Hash Module

The Hash module provides efficient and flexible file hashing capabilities for FlashFS. It supports multiple hashing algorithms, concurrent processing, and memory-efficient operations through a buffer pool.

Overview

The Hash module is designed to:

  1. Compute hashes for files, byte slices, strings, and readers
  2. Support multiple hashing algorithms (BLAKE3, MD5, SHA1, SHA256)
  3. Optimize memory usage with a buffer pool
  4. Enable concurrent hashing of multiple files
  5. Provide partial hashing for large files to improve performance

Key Components

Algorithms

The module supports the following hashing algorithms:

  • BLAKE3 (default): Fast and cryptographically secure
  • MD5: Provided for compatibility (not cryptographically secure)
  • SHA1: Provided for compatibility (not cryptographically secure)
  • SHA256: Secure but slower algorithm

Options

Hashing behavior can be configured using the Options struct:

type Options struct {
    Algorithm               Algorithm
    BufferSize              int
    SkipErrors              bool
    Concurrency             int
    UsePartialHashing       bool
    PartialHashingThreshold int64
}
  • Algorithm: The hashing algorithm to use
  • BufferSize: Size of the buffer used for reading files (default: 16MB)
  • SkipErrors: Whether to return an error or an empty hash on failure
  • Concurrency: Number of files to hash concurrently (0 = use all available CPUs)
  • UsePartialHashing: Enables partial hashing for large files
  • PartialHashingThreshold: File size threshold above which partial hashing is used (default: 10MB)

Result

The Result struct represents the outcome of a hashing operation:

type Result struct {
    Hash      string
    Error     error
    Algorithm Algorithm
    Size      int64
}

Core Functions

File Hashing

// Hash a file using the specified options
result := hash.File(path, options)

// Hash multiple files concurrently
results := hash.FilesConcurrent(paths, options)
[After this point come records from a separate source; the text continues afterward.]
theorem iyUnlisted (op n1 n2 : Byte) : Statement (.iyUnlisted op n1 n2) := by
  intro h rest
  obtain ⟨hop, h1, h2⟩ := idxUnlistedWf_iff h
  show decodeIY ((op :: unlistedOperands op n1 n2 ++ rest).getD 0 0) _ _ = (_, (op :: unlistedOperands op n1 n2).length)
  rw [show (op :: unlistedOperands op n1 n2 ++ rest).getD 0 0 = op from rfl, decodeIY_unlisted _ _ _ hop]
  have le := mainOperandBytes_le op
  unfold iyUnlistedOp
  rcases (by omega : mainOperandBytes op = 0 ∨ mainOperandBytes op = 1 ∨ mainOperandBytes op = 2) with e | e | e
  · rw [h1 (by omega), h2 (by omega)]
    simp [unlistedOperands, e]
  · rw [h2 (by omega)]
    simp [unlistedOperands, Instr.pageBytes, e]
  · simp [unlistedOperands, Instr.pageBytes, e]

theorem edUnlisted (op : Byte) : Statement (.edUnlisted op) := by
  intro h rest
  exact decodeEd_unlisted op _ _ (by simpa [Instr.wf] using h)
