/-- Whatever an instruction does, a listed one does, with HL and an index register exchanged around it or not; it is LD R, A
only if the instruction is. -/
theorem exec_next_meaning {i : Instr} {s t : State} (h : exec i s = .next t) :
    ∃ j : Instr, j.listed = true ∧ (j = .ldRA → i = .ldRA) ∧
      (exec j s = .next t ∨ ∃ x u, exec j (s.swapHlXy x) = .next u ∧ t = u.swapHlXy x) := by
  have idx {x : IndexReg} {op n1 n2 : Byte} (hx : idxSilicon x op n1 n2 s = .next t) :
      ∃ j : Instr, j.listed = true ∧ (j = .ldRA → i = .ldRA) ∧
        (exec j s = .next t ∨ ∃ x u, exec j (s.swapHlXy x) = .next u ∧ t = u.swapHlXy x) := by
    obtain ⟨j, listed, page, meaning⟩ := idxSilicon_meaning hx
    refine ⟨j, listed, fun e => absurd page (by rw [e]; decide), ?_⟩
    rcases meaning with plain | swapped
    · exact .inl ((plain s).symm.trans hx)
    · exact .inr ⟨x, swapBack_eq_next ((swapped s).symm.trans hx)⟩
  cases hl : i.listed with
  | true => exact ⟨i, hl, id, .inl h⟩
  | false =>
    rcases Instr.listed_eq_false_iff.mp hl with ⟨op, rfl⟩ | ⟨op, n1, n2, rfl⟩ | ⟨op, n1, n2, rfl⟩
    · cases e : s.cfg.edUnlisted with
      | refuse => cases (execEdUnlisted_refuse e op).symm.trans h
      | silicon =>
        obtain ⟨j, mem, same⟩ := edSilicon_meaning op
        have listed : ∀ j ∈ [Instr.nop, .neg, .retn, .im0, .im1, .im2], j.listed = true ∧ j ≠ .ldRA := by decide
        exact ⟨j, (listed j mem).1, fun e => absurd e (listed j mem).2,
          .inl ((same s).symm.trans ((execEdUnlisted_silicon e op).symm.trans h))⟩
    · cases e : s.cfg.idxUnlisted with
      | refuse => cases (execIxUnlisted_refuse e op n1 n2).symm.trans h
      | silicon => exact idx ((execIxUnlisted_silicon e op n1 n2).symm.trans h)
    · cases e : s.cfg.idxUnlisted with
      | refuse => cases (execIyUnlisted_refuse e op n1 n2).symm.trans h
      | silicon => exact idx ((execIyUnlisted_silicon e op n1 n2).symm.trans h)

/-! ### Legality -/

/-- A legal state in which the delay of EI is over: what the frame of an instruction leaves of a legal state (R10, R36). -/
structure Ready (s : State) : Prop where
  memory : s.mem.wf = true
  enables : s.iff1 = true → s.iff2 = true
  noDelay : s.eiPending = false

theorem KeepsControl.ready {s t : State} (h : KeepsControl s t) (hs : Ready s) : Ready t :=
  ⟨h.memory hs.memory, by rw [h.iff1, h.iff2]; exact hs.enables, h.eiPending.trans hs.noDelay⟩

theorem KeepsControl.legal {s t : State} (h : KeepsControl s t) (hs : Legal s) : Legal t :=
  ⟨h.memory hs.memory, by rw [h.iff1, h.iff2]; exact hs.enables, by rw [h.eiPending, h.iff1]; exact hs.delay⟩

theorem Ready.legal {s : State} (h : Ready s) : Legal s :=
  ⟨h.memory, h.enables, fun e => absurd (h.noDelay.symm.trans e) Bool.false_ne_true⟩

theorem Legal.ready_pastInstr {s : State} (h : Legal s) (d : Decoded) (r : Byte) : Ready (s.pastInstr d r) :=
  ⟨h.memory, h.enables, rfl⟩

/-- RETN and RETI leave IFF1 as IFF2 or as it was. -/
theorem Ready.returnFromHandler {s : State} (h : Ready s) (copies : Bool) : Ready (s.returnFromHandler copies) := by
  rw [State.returnFromHandler_eq]
  cases copies with
  | false => exact ⟨h.memory, h.enables, h.noDelay⟩
  | true => exact ⟨h.memory, id, h.noDelay⟩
// Hash a large file using partial hashing
result := hash.PartialFile(path, options)

Other Hashing Functions

// Hash a byte slice
result := hash.Bytes(data, algorithm)

// Hash a string
result := hash.String(data, algorithm)

// Hash data from an io.Reader
result := hash.Reader(reader, algorithm)

// Verify a file against an expected hash
match, err := hash.Verify(path, expectedHash, options)

Partial Hashing

For large files, the module provides a partial hashing feature that samples portions of the file rather than reading the entire content:

  • The first N bytes
  • The middle N bytes
  • The last N bytes

These samples are combined to create a representative hash of the file. This approach is significantly faster for very large files while still providing reliable change detection.
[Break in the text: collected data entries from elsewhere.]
-- ==== Sys2Proof/Word.lean ====
section
/-! DEFINITION. The widths of the machine's values (spec/00_scope.md R5, R7, R8): 16-bit words, 8-bit characters,
3-bit register indices. Arithmetic on `Word` is modulo 2^16 (R11), which is what `BitVec` addition does. -/

namespace Sys2Proof

/-- R5, R8: a register, a memory word, an instruction word or an address: an unsigned 16-bit value. -/
abbrev Word := BitVec 16

/-- R70: a character of the I/O adapter, 8 bits. -/
abbrev Byte := BitVec 8

/-- R21, R97: a 3-bit register index; value v names Rv. -/
abbrev RegIdx := BitVec 3

end Sys2Proof
end

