/-! ## TRAP: V5 -/

/-- V5.1. -/
theorem test_getc : let t := after (exec (.getc 0#4) (typing [] [some 0x61#8] (s3001.setReg 0#3 0xFFFF#16)))
    t.reg 0#3 = 0x0061#16 ∧ t.cond = 0b010#3 ∧ t.out = [] := by decide
/-- V5.2. -/
theorem test_getc_timeout : (after (exec (.getc 0#4) (typing [] [none] (s3001.setReg 0#3 0xFFFF#16)))).reg 0#3 = 0#16 := by
  decide
/-- V5.3. -/
theorem test_out : (after (exec (.out 0#4) (s3001.setReg 0#3 0x1241#16))).out = [.char 0x41#8] := by decide
/-- E7. -/
theorem test_puts : (after (exec (.puts 0#4)
    (storing [(0x4000#16, 0x48#16), (0x4001#16, 0x69#16)] (s3001.setReg 0#3 0x4000#16)))).out =
      [.char 0x48#8, .char 0x69#8] := by decide
/-- V5.15. -/
theorem test_puts_wrap : let t := after (exec (.puts 0#4) (storing [(0xFFFF#16, 0x41#16)] (s3001.setReg 0#3 0xFFFF#16)))
    t.out = [.char 0x41#8] ∧
    t.run = .faulted { reason := .stringWrap, word := some 0xF022#16, addr := 0x3000#16 } := by decide
/-- V5.7, with a prompt of one byte. -/
theorem test_in : let s := typing [] [some 0x71#8] { s3001 with cfg := { s3001.cfg with inPrompt := [0x3F#8] } }
    (after (exec (.inp 0#4) s)).out = [.char 0x3F#8, .char 0x71#8] ∧ (after (exec (.inp 0#4) s)).reg 0#3 = 0x71#16 := by
  decide
/-- V5.9. -/
theorem test_putsp : (after (exec (.putsp 0#4)
    (storing [(0x4000#16, 0x6548#16), (0x4001#16, 0x006C#16)] (s3001.setReg 0#3 0x4000#16)))).out =
      [.char 0x48#8, .char 0x65#8, .char 0x6C#8] := by decide
/-- V5.11. -/
theorem test_halt : (after (exec (.halt 0#4) s3001)).run = .halted ∧ (after (exec (.halt 0#4) s3001)).out = [.flush] := by
  decide
/-- V5.13. -/
theorem test_trap_unknown : (after (exec (.trap 0#4 0x26#8) s3001)).run =
    .faulted { reason := .unknownTrap, word := some 0xF026#16, addr := 0x3000#16 } := by decide
/-- V5.18: a hooked scan polls at KBSR. -/
theorem test_puts_hooked :
    let t := after (exec (.puts 0#4) (hooked (typing [true] [some 0x5A#8] (s3001.setReg 0#3 0xFE00#16))))
    t.out = [.char 0x00#8] ∧ t.peek 0xFE02#16 = 0x005A#16 := by decide

/-! ## Reserved opcodes and the step: V6, V7, E9 -/

/-- V6.1, V6.4. -/
theorem test_rti : let t := after (step (storing [(0x3000#16, 0x8000#16)] State.reset))
    t.run = .faulted { reason := .reservedRti, word := some 0x8000#16, addr := 0x3000#16 } ∧ t.pc = 0x3001#16 ∧
    after (step t) = t ∧ t.isHalted = true := by decide
/-- V6.3. -/
theorem test_res : (after (step (storing [(0x4000#16, 0xDFFF#16)] (at' 0x4000#16)))).run =
    .faulted { reason := .reservedRes, word := some 0xDFFF#16, addr := 0x4000#16 } := by decide
/-- V7.1: PC wraps. -/
theorem test_step_wraps : let t := after (step (storing [(0xFFFF#16, 0x1021#16)] (at' 0xFFFF#16)))
    t.reg 0#3 = 1#16 ∧ t.pc = 0#16 := by decide
/-- V7.3: the fetch at KBSR polls, and the word executed is the one the poll leaves. -/
theorem test_step_at_kbsr : let t := after (step (typing [true] [some 0x41#8] sFE00))
    t.run = .faulted { reason := .reservedRti, word := some 0x8000#16, addr := 0xFE00#16 } ∧ t.pc = 0xFE01#16 ∧
    t.peek 0xFE02#16 = 0x0041#16 := by decide
/-- V7.4: a fault of the fetch read. -/
theorem test_fetch_fault : let t := after (step (typing [true] [none] sFE00))
    t.run = .faulted { reason := .adapterContract, word := none, addr := 0xFE00#16 } ∧ t.pc = 0xFE00#16 := by decide
/-- V3.17: a store is fetched by the next step. -/
theorem test_store_then_fetch :
    (after (step (after (step (storing [(0x3000#16, 0x3200#16)] ((at' 0x3000#16).setReg 1#3 0xF025#16)))))).run =
      .halted := by decide
/-- E9, R125: the word placed by the host runs, with result Continue. -/
theorem test_withFetchWord : let t := after (step (State.reset.withFetchWord 16 0x1220))
    t.pc = 0x3001#16 ∧ t.cond = 0b010#3 ∧ stepResult State.reset.run t.run = .continue := by decide
/-- R282: an image that ends at 0xFFFF is taken, one that passes it is refused, and so is a file of no words. -/
theorem test_new : (after (new NewParams.reference { origin := 0xFFFF#16, words := [7#16] })).peek 0xFFFF#16 = 7#16 ∧
    new NewParams.reference { origin := 0xFFFF#16, words := [7#16, 7#16] } = .refused .imageRefused ∧
    newOfFileWords NewParams.reference [] = .refused .noOriginWord := ⟨by decide, rfl, rfl⟩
// Enable partial hashing in options
options := hash.DefaultOptions()
options.UsePartialHashing = true
options.PartialHashingThreshold = 100 * 1024 * 1024 // 100MB

// Hash a file (will use partial hashing for files > 100MB)
result := hash.File(path, options)

Performance Considerations

  • Buffer Size: Larger buffers generally improve throughput but consume more memory
  • Concurrency: Adjust based on available CPU cores and I/O capabilities
  • Partial Hashing: Consider for very large files where full hashing would be prohibitively expensive
  • Algorithm Choice: BLAKE3 offers the best performance among the secure algorithms

Example Usage

// Basic file hashing with default options
result := hash.File("path/to/file.txt", hash.DefaultOptions())
if result.Error != nil {
    log.Fatalf("Failed to hash file: %v", result.Error)
}
fmt.Printf("Hash: %s\n", result.Hash)

// Concurrent hashing of multiple files
files := []string{"file1.txt", "file2.txt", "file3.txt"}
options := hash.DefaultOptions()
options.Algorithm = hash.SHA256
results := hash.FilesConcurrent(files, options)
for path, result := range results {
    if result.Error != nil {
        fmt.Printf("Failed to hash %s: %v\n", path, result.Error)
        continue
    }
    fmt.Printf("%s: %s\n", path, result.Hash)
}